Exercise directions
Below are some records. Say in a single number how many of their lines include the word "ranges".

[Records drawn from a dataset]
/-- A share that holds no group reads STEALING while a unit of it is out, else DRAINED (Table 109). -/
def State.restate (s : State) (id vd : Nat) : State :=
  match s.launchById id with
  | none => s
  | some l =>
    match l.share vd with
    | none => s
    | some h =>
      if l.ended || (h.st != .stealing && h.st != .drained) || l.stateOf h != .stealing then s
      else s.modLaunch id (fun l => l.modShare vd (fun h => { h with st := if s.unitOut l h then .stealing else .drained }))

/-- Record the cores that fail at this entry (R335). -/
def Launch.entryFails (l : Launch) (vt : Nat) (fs : List Nat) : Launch :=
  if fs.isEmpty then l
  else { l with failed := l.failed ++ fs.map (fun p => CoreId.key ⟨vt, p⟩), failCause := Cause.uncorrectable.code,
                failTile := match l.failTile with | some t => some t | none => some vt }

/-- A launch may enter a tile now: the state with its pool bounds written and its register backing reserved. -/
def State.entryOpen (s : State) (l : Launch) (h : Share) (vt : Nat) : Option State :=
  if l.ended || l.desc.groups == 0 || !(l.desc.tiles h.vd).contains vt || h.entered.contains vt || h.saved.contains vt ||
      !s.nodeReady l || !s.tileOpen vt || !s.allOutside vt (s.rectLive h.vd l.desc.rect) || s.controlled 0 l.id vt then none
  else (s.takeBounds l vt).bind (fun s => s.reserveBacking l vt)

/-- A launch enters a tile (R337). `fails`: positions whose entry state cannot be written, an uncorrectable error. -/
def State.enterTile (s : State) (id vt : Nat) (fails : List Nat) : State :=
  match s.launchById id with
  | none => s
  | some l =>
    match l.share (dieOf vt) with
    | none => s
    | some h =>
      match s.entryOpen l h vt with
      | none => s
      | some s =>
        let l := l.entryFails vt (fails.filter (s.rectLive h.vd l.desc.rect).contains)
        let h := h.open_ l.desc.deal
        let l := l.setShare h.vd (fun _ => { h with entered := insertNat h.entered vt })
        let s := (s.modLaunch id (fun _ => l)).modTile vt (fun t => { t with idle := false })
        (s.enterUnits l ((s.firstDeal l h).filter (fun d => d.vt == vt))).restate id h.vd

/-! Leaving and refills (R153, R343). -/

/-- Context 0 of a core waits at its EXIT, or at the JOIN that ends it, and may leave. The JOIN has made its signal with its decrement (R126). -/
def State.coreLeave (s : State) (c : CoreId) : State :=
  let c0 : CtxId := ⟨c, 0⟩
  match (s.ctx c0).st with
  | .waiting .exit _ =>
    if !s.mayLeave c || s.coreStopped c || (s.tile c.vt).draining then s
    else
      match s.standing c0 with
      | some i =>
        (((s.covered c0).leave c).complete c0 i.row i.o false .ended (if (s.ctx c0).joined then none else syncSignal i.o)).restate
          (s.core c).launchId (dieOf c.vt)
      | none => s
  | _ => s

/-- Take the lowest b groups of a share, as far as they are consecutive: a block is a first group and a count. -/
def Share.take (h : Share) (b : Nat) : Nat × Nat × Share :=
  let n := match h.ranges with | (_, n) :: _ => min b n | [] => 0
  let lo := match h.ranges with | (lo, _) :: _ => lo | [] => 0
  (lo, n, { h with ranges := (splitRanges n h.ranges).2 })

/-- Groups of a refill of a unit of w cores (R343). -/
def Share.refillSize (h : Share) (deal w : Nat) : Nat := max 1 (h.held * w / (2 ^ deal * h.weight))

/-- A unit that has left may be re-entered now: the state with its pool bounds and register backing. -/
def State.refillOpen (s : State) (l : Launch) (h : Share) (vt : Nat) (unit : List Nat) : Option State :=
  if l.ended || h.held == 0 || !h.entered.contains vt || h.saved.contains vt || !s.tileOpen vt || !s.allOutside vt unit ||
      l.unitLost vt unit || s.controlled 0 l.id vt || s.controlled 2 l.id vt then none
  else (s.takeBounds l vt).bind (fun s => s.reserveBacking l vt)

Response
3